A lot of times you have to catch a musician when they are on the road. I was able to get in touch with Jack Klatt for a quick phone interview when he arrived a few hours north of me in Chicago. It was after 10:00 PM and I did not want to keep him too long as it sounded as if he had been travelling all day.
Michele: A lot of your songs you have a sort of an old soul feel. Do you feel like you connect better with a time when it was more about the love of making music and a little bit less of the industry telling artists what will sell?
Jack Klatt: Ummm... I don’t know that I would say that totally. There is a lot of new stuff that I love like, Jenny Lewis’ new record is awesome and that’s by Warner Brothers. I hear a lot of honest stuff these days. But I do think it was a little more prevalent when recorded music was kind of a new thing and people didn’t really know what they were doing. Now we have an opportunity to kind of… we know what the end of the road is in a way. You can kind of manipulate the process more because it’s been around for what is it… like recorded music… coming up on about 100 years? Maybe?
MB: Yeah, about that. JK: A little longer, maybe 110. I mean, I do like a lot of older music and I like the authenticity of it. That’s kind of what I always connect with is someone just being themselves. Maybe it was just easier in the past.
MB: The song Prove My Love, that particular song caught my attention probably the most. JK: Really? MB: Yeah. I really liked the sound and I actually watched the video and absolutely loved the concept of it. Did you have a lot of input with the making of your videos or if you sort of gave someone else a sort of… Hey I wanna see what your idea is and then let them kind of have at it? JK: It’s kind of a mixture. My friend Eric Nelson who’s a director in town in Minneapolis where I’m from. He had this idea. And we’ve done some videos together before. I just kind of showed him the record and I was like yeah we should work together again. And it was all his idea. The flashlight and the dancing. I wasn’t even going to originally do it [laugh] yeah, I wasn’t even going to be in it, but it just kind of worked out that way. I really liked the idea and we had a lot of fun pulling that off. MB: It was really well done, and I really liked it. JK: Cool. I’m glad you liked it! That’s great to hear, thanks.

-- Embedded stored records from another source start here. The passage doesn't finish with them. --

-- ==== Sys2Proof/Machine/CanLinCmds.lean ====
section
/-! DEFINITION. Meanings of the commands of CanLin.lean. -/

namespace Sys2Proof.Machine

/-- Run a command of a CAN channel: waiting cancels come first. -/
def State.can (s : State) (t : Nat) (f : Nat → Chip → Chip) : Host.Outcome State Fault Refusal :=
  s.run t fun now m => if canOn m then f now (canSettle m now) else m

/-- `CAN_TX_ENQUEUE` (R457): a ring, what the reads of a host's memory return, and whether they succeed. -/
def execCanTxEnqueue (t : Nat) (ring : Fin 64) (desc data : List Byte) (readOk : Bool) (s : State) : Host.Outcome State Fault Refusal :=
  s.can t fun now m => canEnqueue m now ring desc data readOk

/-- `CAN_FRAME_START` (R460). -/
def execCanFrameStart (t : Nat) (chan : Fin 16) (sof : Nat) (ecc : Bool) (s : State) : Host.Outcome State Fault Refusal :=
  s.can t fun now m => canBegin m now chan sof ecc

/-- `CAN_ARBITRATION_LOST` (R461). -/
def execCanArbitrationLost (t : Nat) (chan : Fin 16) (s : State) : Host.Outcome State Fault Refusal :=
  s.can t fun now m =>
    if (canOf m chan).begun.isSome then canSettlePark (msgBack (bump m (A.arb_lost chan) 1) now chan) now chan else m

/-- `CAN_FRAME_ERROR` (R478): what ISO 11898-1 adds to TEC and to REC. -/
def execCanFrameError (t : Nat) (chan : Fin 16) (dTec dRec : Nat) (s : State) : Host.Outcome State Fault Refusal :=
  s.can t fun now m =>
    let x := canOf m chan
    if canEn m chan && x.ready && x.st < 2 then
      canSettlePark (canCounters (msgBack m now chan) now chan (x.tec + dTec) (x.rec_ + dRec)) now chan
    else m

/-- `CAN_TX_COMPLETE` (R468). -/
def execCanTxComplete (t : Nat) (chan : Fin 16) (eof : Nat) (s : State) : Host.Outcome State Fault Refusal :=
  s.can t fun now m => canSettlePark (canSent m now chan eof) now chan

/-- `CAN_FRAME_RECEIVED` (R471): the frame with its stamps. -/
def execCanFrameReceived (t : Nat) (chan : Fin 16) (ident : BitVec 29) (ide rtr : Bool) (fmt : Fin 3) (brs esi : Bool)
    (sdt vcid : BitVec 8) (af : BitVec 32) (data : List Byte) (sof eof : Nat) (s : State) : Host.Outcome State Fault Refusal :=
  s.can t fun now m => canReceive m now chan
    { ident := ident.toNat, ide := ide, rtr := rtr, fmt := fmt, brs := brs, esi := esi, sdt := sdt.toNat, vcid := vcid.toNat,
      af := if fmt.val = 2 then af.toNat else 0, data := data, sof := sof, eof := eof }

/-- `CAN_RX_RING_DELIVER` (R474): channel 0-23, the ring, the descriptor at its head, and an error in the element. -/
def execCanRxRingDeliver (t : Nat) (chan : Fin 24) (ring : Fin 64) (desc : List Byte) (ecc : Bool) (s : State) :
    Host.Outcome State Fault Refusal :=
  s.can t fun now m => canDeliver m now chan ring desc ecc

/-- A read of a word of a receive buffer in the window (R475); with a double-symbol error in the element its word is not stated (R456). -/
def windowRead (m : Chip) (now who c b k : Nat) (ecc : Bool) : Chip :=
  let a := elemAddr m c b k
  if rxBufs m c ≤ b then m
  else if !ecc then look m now who a
  else
    match get m now who a with
    | (m, some _) => bufEcc (useFree (say m (.read who a (BitVec.ofNat 32 (freeVal m))))) c b
    | (m, none) => m

/-- `CAN_WINDOW_LOCK_READ` (R475): a read of word 0 of a receive buffer. -/
def execCanWindowLockRead (t : Nat) (who : Fin 8) (chan : Fin 16) (buf : Nat) (ecc : Bool) (s : State) :
    Host.Outcome State Fault Refusal :=
  s.access t who (elemAddr s.chip chan buf 0) false false fun now m => windowRead m now who chan buf 0 ecc

/-- `CAN_WINDOW_RELEASE_READ` (R475): a read of the last word of a receive buffer. -/
def execCanWindowReleaseRead (t : Nat) (who : Fin 8) (chan : Fin 16) (buf : Nat) (ecc : Bool) (s : State) :
    Host.Outcome State Fault Refusal :=
  s.access t who (elemAddr s.chip chan buf 0) false false fun now m => windowRead m now who chan buf (lastWord (bufOf m chan buf)) ecc

/-- `RX_LOCK_BROKEN` (R476). -/
def execRxLockBroken (t : Nat) (chan : Fin 16) (buf : Nat) (s : State) : Host.Outcome State Fault Refusal :=
  s.can t fun now m =>
    let b := bufOf m chan buf
    match b.lock with
    | some l =>
      if l + fld m (A.CAN_RX_LOCK chan) 0 16 * us < now then
        let m := updBuf m chan buf fun x => { x with lock := none, broken := true, host := false }
        let m := emit m 0x0702 (srcId 7 chan) now [(2, buf), (1, b.gen), (1, 0), (8, b.eof)]
        canEvt (bump m (A.rx_lock_broken chan) 1) chan 3
      else m
    | none => m

/-- `RECOVERY_COMPLETE` (R478). -/
def execRecoveryComplete (t : Nat) (chan : Fin 16) (s : State) : Host.Outcome State Fault Refusal :=
  s.can t fun now m =>
    if canEn m chan && (canOf m chan).st = 3 then canEnter (updCan m chan fun x => { x with tec := 0, rec_ := 0 }) now chan 0
    else m

/-- `STUCK_DOMINANT` (R483). -/
def execStuckDominant (t : Nat) (chan : Fin 16) (s : State) : Host.Outcome State Fault Refusal :=
  s.can t fun now m => if canEn m chan then canEvt (canStateRec m now chan 4) chan 4 else m

/-- `CAN_CHANNEL_READY` (R691). -/
def execCanChannelReady (t : Nat) (chan : Fin 16) (s : State) : Host.Outcome State Fault Refusal :=
  s.can t fun _ m => if canEn m chan then updCan m chan fun x => { x with ready := true } else m

/-- `LIN_SLOT_START` (R489). -/
def execLinSlotStart (t : Nat) (chan : Fin 8) (s : State) : Host.Outcome State Fault Refusal :=
  s.core t fun now m => linSlot m now chan

/-- `LIN_HEADER_RECEIVED` (R490): the identifier; an error, 5 PID parity or 6 sync; and the LT of the falling edge of the break. -/
def execLinHeaderReceived (t : Nat) (chan : Fin 8) (ident : Fin 64) (err : Nat × Nat) (s : State) : Host.Outcome State Fault Refusal :=
  s.core t fun now m =>
    if !linEn m chan || (flag m (A.LIN_CH_CFG chan) 1 && !chanGuarded m (16 + chan.val)) || flag m (A.LIN_STATUS chan) 0
        || m.pwr.mode ≠ .run then m
    else if err.1 = 5 || err.1 = 6 then linErr (updLin m chan fun x => { x with lastAct := now, cur := none }) now chan err.1 ident
    else linHeader m now (onCycle now err.2) chan ident

/-- `LIN_FRAME_RECEIVED` (R491, R493): data and checksum, error (1 bit, 4 framing), EOF stamp. -/
def execLinFrameReceived (t : Nat) (chan : Fin 8) (data : List Byte × BitVec 8) (err : Nat) (eof : Nat) (s : State) :
    Host.Outcome State Fault Refusal :=
  s.core t fun now m =>
    if linEn m chan && [0, 1, 4].contains err then linSettlePark (linEnd m now chan (linFault m chan err data.2.toNat data.1) data.1 eof) now chan else m

/-- `LIN_NO_RESPONSE` (R493). -/
def execLinNoResponse (t : Nat) (chan : Fin 8) (s : State) : Host.Outcome State Fault Refusal :=
  s.core t fun now m =>
    match (linOf m chan).cur with
    | some (i, sof, pub) =>
      if linEn m chan && !pub && linDir m chan i = 2 && sof + linLimit m chan i ≤ now then
        linSettlePark (linErr (updLin m chan fun x => { x with cur := none }) now chan 3 i) now chan
      else m
    | none => m

/-- `LIN_IDLE_SLEEP` (R494). -/
def execLinIdleSleep (t : Nat) (chan : Fin 8) (s : State) : Host.Outcome State Fault Refusal :=
  s.core t fun now m =>
    if linEn m chan && !flag m (A.LIN_CH_CFG chan) 1 && !flag m (A.LIN_STATUS chan) 0 && (linOf m chan).lastAct + 4 * sec ≤ now then
      linSleep m now chan
    else m

/-- `LIN_WAKE_RECEIVED` (R495): a dominant pulse of so many µs. -/
def execLinWakeReceived (t : Nat) (chan : Fin 8) (pulse : Nat) (s : State) : Host.Outcome State Fault Refusal :=
  s.core t fun now m =>
    if linEn m chan && flag m (A.LIN_STATUS chan) 0 && 150 ≤ pulse then
      let m := setF (linEvt m chan 2) (A.LIN_STATUS chan) 0 1 0
      let m := updLin m chan fun x => { x with lastAct := now, resumeAt := if flag m (A.LIN_CH_CFG chan) 1 then some (now + 100 * ms) else none }
      linSleepRec m now chan 2
    else m

/-- `LIN_SCHEDULE_RESUME` (R495). -/
def execLinScheduleResume (t : Nat) (chan : Fin 8) (s : State) : Host.Outcome State Fault Refusal :=
  s.core t fun now m =>
    match (linOf m chan).resumeAt with
    | some e =>
      if linEn m chan && e ≤ now then
        updLin m chan fun x => { x with resumeAt := none, running := flag m (A.LIN_SCHED_CMD chan) 2, nextAt := now }
      else m
    | none => m

end Sys2Proof.Machine
end

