-- ==== Sys2Proof/Machine/CfgCmds.lean ====
section
/-! DEFINITION. Meanings of the commands of Cfg.lean. -/

namespace Sys2Proof.Machine

/-- `ACTIVATION_EFFECT` (R789): also the instant of R788 while the base cycle is off. -/
def execActivationEffect (t : Nat) (s : State) : Host.Outcome State Fault Refusal := s.core t fun now m => settleAct m now

end Sys2Proof.Machine
end

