-- ==== Sys2Proof/Certificates/Slice0/Obligations.lean ====
section
/-! DEFINITION. The statements for the provers. Those whose names end in `Complete` say, for every command of the table, at which next
state it answers and under which conditions: the state is `s.done t E`, the queue's rest, the LT of the command, and the device at `E`. -/

open Sys2Proof Sys2Proof.Machine

/-- The queue is first in, first out: a step of `s` with `c` in front is `exec c` on `s` with the queue's rest. -/
def Obligations.StepRunsFrontCommand : Prop :=
  ∀ (c : Instr) (s : State), step { s with pending := c :: s.pending } = exec c s

/-- Log entry 1 (a choice of the model): a step of an empty queue is one FCLK cycle of 10 counts (R840), or one tick of the crystal (R33). -/
def Obligations.EmptyQueuePassesOneCycle : Prop :=
  ∀ s : State, s.pending = [] →
    (coreOn (s.found s.nextLt) = true → step s = .next (s.done s.nextLt (canSettle (s.found s.nextLt) (s.when_ s.nextLt)))) ∧
    (coreOn (s.found s.nextLt) = false → step s = .next (s.done s.nextLt (s.found s.nextLt))) ∧
    (s.chip.pwr.fclk = true → s.when_ s.nextLt = s.lt + 10) ∧
    (s.chip.pwr.fclk = false → s.chip.pwr.mode ≠ .off → s.when_ s.nextLt = s.lt + (s.chip.pwr.frac + 1953125) / 16)

/-- What reset leaves: reset words, counters at 0 (R68), FAULT asserted (R633), every TM port DOWN. -/
def Obligations.ResetState : Prop :=
  (∀ a, rd State.reset.chip a = resetWord a) ∧ (∀ a, cnt State.reset.chip a = 0) ∧
    State.reset.chip.safe.fault = true ∧ State.reset.chip.safe.q = [] ∧ State.reset.chip.pair.active = false ∧
    (∀ n : Fin 24, tmPort State.reset.chip n = .down) ∧ State.reset.chip.tm.frames = [] ∧ State.reset.chip.tm.copies = [] ∧
    committed State.reset.chip = false ∧ State.reset.chip.canonical = true ∧ State.reset.pending = []

/-- No command stops the device; LT becomes that of the cycle, or of the tick, of the command, or of a later one in which BRG accepts it (R14, R33, R612, R840). -/
def Obligations.EveryCommandCompletes : Prop :=
  ∀ (c : Instr) (s : State), ∃ u, exec c s = .next u ∧ u.pending = s.pending ∧ s.lt ≤ u.lt ∧ c.at < u.lt + 122071 ∧
    (s.chip.pwr.fclk = true → c.at < u.lt + cyc)

/-- A headline over whole runs: every queue of commands is worked off, in as many steps, with LT at the cycle or tick of each of them or past it. -/
def Obligations.QueueRunsToItsEnd : Prop :=
  ∀ s : State, ∃ u, after s.pending.length s = some u ∧ u.pending = [] ∧ s.lt ≤ u.lt ∧ ∀ c ∈ s.pending, c.at < u.lt + 122071

/-- R14, for every step from every state: resets, power states, configuration swaps and fail-over are commands among the others. -/
def Obligations.LedgerTimeNeverMovesBack : Prop :=
  ∀ (x : Nat) (s u : State), x ≤ s.lt → step s = .next u → x ≤ u.lt

/-- R670: after every step `idleSince` is held exactly while no copy, head, transfer, job or emission is left. -/
def Obligations.IdleTimeFollowsWork : Prop :=
  ∀ s u : State, step s = .next u → u.chip.pwr.idleSince.isSome = quiet u.chip
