-- ==== Sys2Proof/Laws/State.lean ====
section
/-! SUPPORT. What each update of the device does to each field of `Chip`, and what a finished command leaves in `State`: one lemma for
each field of each update, true by `rfl`. -/

namespace Sys2Proof.Machine

/-! ### `updCfg` -/

@[simp] theorem updCfg_regs (m : Chip) (f : CfgSt → CfgSt) : (updCfg m f).regs = m.regs := rfl
@[simp] theorem updCfg_cnts (m : Chip) (f : CfgSt → CfgSt) : (updCfg m f).cnts = m.cnts := rfl
@[simp] theorem updCfg_shad (m : Chip) (f : CfgSt → CfgSt) : (updCfg m f).shad = m.shad := rfl
@[simp] theorem updCfg_free (m : Chip) (f : CfgSt → CfgSt) : (updCfg m f).free = m.free := rfl
@[simp] theorem updCfg_fresh (m : Chip) (f : CfgSt → CfgSt) : (updCfg m f).fresh = m.fresh := rfl
@[simp] theorem updCfg_late (m : Chip) (f : CfgSt → CfgSt) : (updCfg m f).late = m.late := rfl
@[simp] theorem updCfg_out (m : Chip) (f : CfgSt → CfgSt) : (updCfg m f).out = m.out := rfl
@[simp] theorem updCfg_ledger (m : Chip) (f : CfgSt → CfgSt) : (updCfg m f).ledger = m.ledger := rfl
@[simp] theorem updCfg_safe (m : Chip) (f : CfgSt → CfgSt) : (updCfg m f).safe = m.safe := rfl
@[simp] theorem updCfg_brg (m : Chip) (f : CfgSt → CfgSt) : (updCfg m f).brg = m.brg := rfl
@[simp] theorem updCfg_ports (m : Chip) (f : CfgSt → CfgSt) : (updCfg m f).ports = m.ports := rfl
@[simp] theorem updCfg_prs (m : Chip) (f : CfgSt → CfgSt) : (updCfg m f).prs = m.prs := rfl
@[simp] theorem updCfg_tm (m : Chip) (f : CfgSt → CfgSt) : (updCfg m f).tm = m.tm := rfl
@[simp] theorem updCfg_msix (m : Chip) (f : CfgSt → CfgSt) : (updCfg m f).msix = m.msix := rfl
@[simp] theorem updCfg_pba (m : Chip) (f : CfgSt → CfgSt) : (updCfg m f).pba = m.pba := rfl
@[simp] theorem updCfg_time (m : Chip) (f : CfgSt → CfgSt) : (updCfg m f).time = m.time := rfl
@[simp] theorem updCfg_gates (m : Chip) (f : CfgSt → CfgSt) : (updCfg m f).gates = m.gates := rfl
@[simp] theorem updCfg_rcvy (m : Chip) (f : CfgSt → CfgSt) : (updCfg m f).rcvy = m.rcvy := rfl
@[simp] theorem updCfg_pwr (m : Chip) (f : CfgSt → CfgSt) : (updCfg m f).pwr = m.pwr := rfl
@[simp] theorem updCfg_cfg (m : Chip) (f : CfgSt → CfgSt) : (updCfg m f).cfg = f m.cfg := rfl
@[simp] theorem updCfg_pair (m : Chip) (f : CfgSt → CfgSt) : (updCfg m f).pair = m.pair := rfl
@[simp] theorem updCfg_dma (m : Chip) (f : CfgSt → CfgSt) : (updCfg m f).dma = m.dma := rfl
@[simp] theorem updCfg_mint (m : Chip) (f : CfgSt → CfgSt) : (updCfg m f).mint = m.mint := rfl
@[simp] theorem updCfg_vault (m : Chip) (f : CfgSt → CfgSt) : (updCfg m f).vault = m.vault := rfl
@[simp] theorem updCfg_life (m : Chip) (f : CfgSt → CfgSt) : (updCfg m f).life = m.life := rfl
@[simp] theorem updCfg_cl (m : Chip) (f : CfgSt → CfgSt) : (updCfg m f).cl = m.cl := rfl
@[simp] theorem updCfg_sge (m : Chip) (f : CfgSt → CfgSt) : (updCfg m f).sge = m.sge := rfl
@[simp] theorem updCfg_triad (m : Chip) (f : CfgSt → CfgSt) : (updCfg m f).triad = m.triad := rfl
@[simp] theorem updCfg_otp (m : Chip) (f : CfgSt → CfgSt) : (updCfg m f).otp = m.otp := rfl
@[simp] theorem updCfg_service (m : Chip) (f : CfgSt → CfgSt) : (updCfg m f).service = m.service := rfl
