theorem finds {n : Nat} {m : Chip} (h : coreOn m = true) : Finds (at_ n m) 0 m n := ⟨⟨found_now _ _ (Nat.zero_le n) h, when_at⟩, h⟩

theorem findsAny {n : Nat} {m : Chip} : FindsAny (at_ n m) 0 ((at_ n m).found 0) n := ⟨rfl, when_at⟩

theorem findsCan {n : Nat} {m : Chip} (h : coreOn m = true) (hc : canOn m = true) : FindsCan (at_ n m) 0 (canSettle m n) n := by
  have hf : (at_ n m).found 0 = m := found_now _ _ (Nat.zero_le n) h
  exact ⟨when_at, by rw [hf]; exact hc, by rw [hf]⟩

/-- The device as BRG has taken an access on it, and as a write finds it. -/
def took (n : Nat) (c : Chip) (who a : Nat) (p : Bool) : Chip := brgTake (canSettle c n) n who a p
def seen (n : Nat) (c : Chip) (who a : Nat) : Chip := monClear (took n c who a (isPosted c who)) a

theorem accepts {n who a : Nat} {c : Chip} {wr p : Bool} (h : (coreOn c && (at_ n c).accept 0 who a wr == 0) = true) :
    Accepts (at_ n c) 0 who a wr p 0 (took n c who a p) n := by
  have hc := (Bool.and_eq_true_iff.mp h).1
  have ha := eq_of_beq (Bool.and_eq_true_iff.mp h).2
  have hf : (at_ n c).found 0 = c := found_now _ _ (Nat.zero_le n) hc
  exact ⟨ha, when_at, by rw [hf]; exact hc, by rw [hf]; rfl⟩

theorem reaches {n who a : Nat} {c : Chip} {x : Reach}
    (h : ((coreOn c && (at_ n c).accept 0 who a true == 0) && carries (seen n c who a) who a x) = true) :
    Reaches (at_ n c) 0 0 (seen n c who a) n who a x :=
  have h := Bool.and_eq_true_iff.mp h
  ⟨_, accepts h.1, rfl, h.2⟩

theorem writes {n who a d : Nat} {c : Chip}
    (h : ((coreOn c && (at_ n c).accept 0 who a true == 0) && taken (seen n c who a) n who a d) = true) :
    Writes (at_ n c) 0 0 (seen n c who a) n who a d :=
  have h := Bool.and_eq_true_iff.mp h
  ⟨_, accepts h.1, rfl, h.2⟩

theorem row_set {m : Chip} {i : Nat} {l : List Byte} : (rowOf (setRow m i l) i).isSome = true := by rw [rowOf_setRow]; rfl

/-- The row of a register and what stands beside it. -/
def regAt (a : Nat) : Blk × RegRow × List Nat :=
  (regRow a).getD (.glb, ⟨"", 0, [], 0, 0, 0, 0, 0, .stored, [], []⟩, [])

/-! ### Well-formed commands -/

theorem test_wf_register_write : Instr.wf (.registerWrite 0 2 0x40000000 0) = true := by decide

theorem test_wf_speed_word : Instr.wf (.usxgmiiSpeedWord 0 0 65536) = false := by decide

theorem test_wf_link_word : Instr.wf (.linkUp 0 0 65536 0) = false := by decide

theorem test_wf_empty_frame : Instr.wf (.frameReceive 0 0 [] true [] [] false 0) = false := by decide

theorem test_wf_scrub_index : Instr.wf (.tableScrub 0 8 64) = false := by decide

theorem test_wf_cipher_descriptor : Instr.wf (.cipherJobStart 0 [] [] [] [] true true) = false := by decide

theorem test_wf_can_descriptor : Instr.wf (.canTxEnqueue 0 0 [] [] true) = false := by decide

theorem test_wf_can_standard_identifier :
    Instr.wf (.canFrameReceived 0 0 2048 false false 0 false false 0 0 0 [] 0 0) = false := by decide

theorem test_wf_pn_standard_identifier : Instr.wf (.canPnWake 0 0 0 2048 false 0 [] 0 0) = false := by decide

theorem test_wf_pn_data : Instr.wf (.canPnWake 0 0 0 0 false 0 [0, 1, 2, 3, 4, 5, 6, 7, 8] 0 0) = false := by decide

theorem test_wf_lin_data : Instr.wf (.linFrameReceived 0 0 ([0, 1, 2, 3, 4, 5, 6, 7, 8], 0) 0 0) = false := by decide

theorem test_wf_bar2_empty : Instr.wf (.bar2Write 0 0 0 []) = false := by decide

theorem test_wf_bar2_end : Instr.wf (.bar2Write 0 0 0x3FFFFFF [0, 1]) = false := by decide

theorem test_wf_bar0_end : Instr.wf (.bar0PartialWrite 0 0 0x2000000) = false := by decide

theorem test_wf_posted_address : Instr.wf (.postedWriteError 0 2 0x40000002 0 0) = false := by decide

theorem test_wf_timeout_address : Instr.wf (.targetTimeout 0 2 0x42000000 0 true 0) = false := by decide

theorem test_wf_exclusive_address : Instr.wf (.exclusive64Access 0 0 0x100000000) = false := by decide

theorem test_wf_report_info : Instr.wf (.safeErrorReport 0 0 0 0 0x100000000) = false := by decide

/-! ### Worked examples of the spec -/

/-- The example after R240: with 8,192 cells free and `alpha_k` = -1 the limit is 4,096, and with 8,181 free it is 4,090. -/
theorem test_alpha_limit : alphaLimit 8192 15 = 4096 ∧ alphaLimit 8181 15 = 4090 := by decide

/-- The example after R700: from 600 mV in steps of 5 mV, 742 mV takes code 29. -/
theorem test_voltage_code : vCode (rg [(A.PWR_PMIC_VMAP, 600 + 50 * 2 ^ 16)]) 742 = 29 := by decide +kernel

/-- The example of 20_address_map.md: vector 79 of a host function has its entry at BAR0 offset 0x27_04F0. -/
theorem test_vector_entry : (regRow (0x40000000 + 0x2704F0)).map (fun x => (x.1, x.2.1.off)) = some (.hif, 0x70000) := by decide +kernel

/-- R12, on PAIR_CFG: the reset value is 0x8000, and a taken write leaves the data. -/
theorem test_register_write : rdN r0 A.PAIR_CFG = 0x8000 ∧ rdN (stored r0 A.PAIR_CFG 0x8001) A.PAIR_CFG = 0x8001 := by decide +kernel

/-- The catalogue's check value of CRC-32C over the digits 1 to 9, from the initial value of all ones. -/
theorem test_crc32c : crc32c 0xFFFFFFFF [0x31, 0x32, 0x33, 0x34, 0x35, 0x36, 0x37, 0x38, 0x39] = 0xE3069283 := by decide +kernel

MB: do you have any particular artists that stand out to you, or that really inspired you in the past to become an artists? JK: Oh boy. Yeah! That’s a big question… If I had to pick, God, I don’t even know who I’d pick. I’d think like one of the first bands is like The Clash. The drummer was a big hero of mine. Bob Dylan was a pretty big influence. I mean there are so many people. Tom Wise is really big for me when I was really young. There are a lot of people, and then I have friends too like my buddies in the Cactus Blossoms have been a huge influence on me as we’ve learned how to play music together. A lot of good people in Minneapolis and in the community too. Not just idols, or famous people, you know? MB: Yeah, of course. So along that same line. If you could work with any artist… dead or alive, is there one that stands out where you are like, man I love their feel and I love everything about them so I would love to just share the stage with them one time? JK: Oh God. I don’t know. I have no idea. MB: that’s ok. JK: Willie Nelson. MB: yeah. He would definitely be a good one!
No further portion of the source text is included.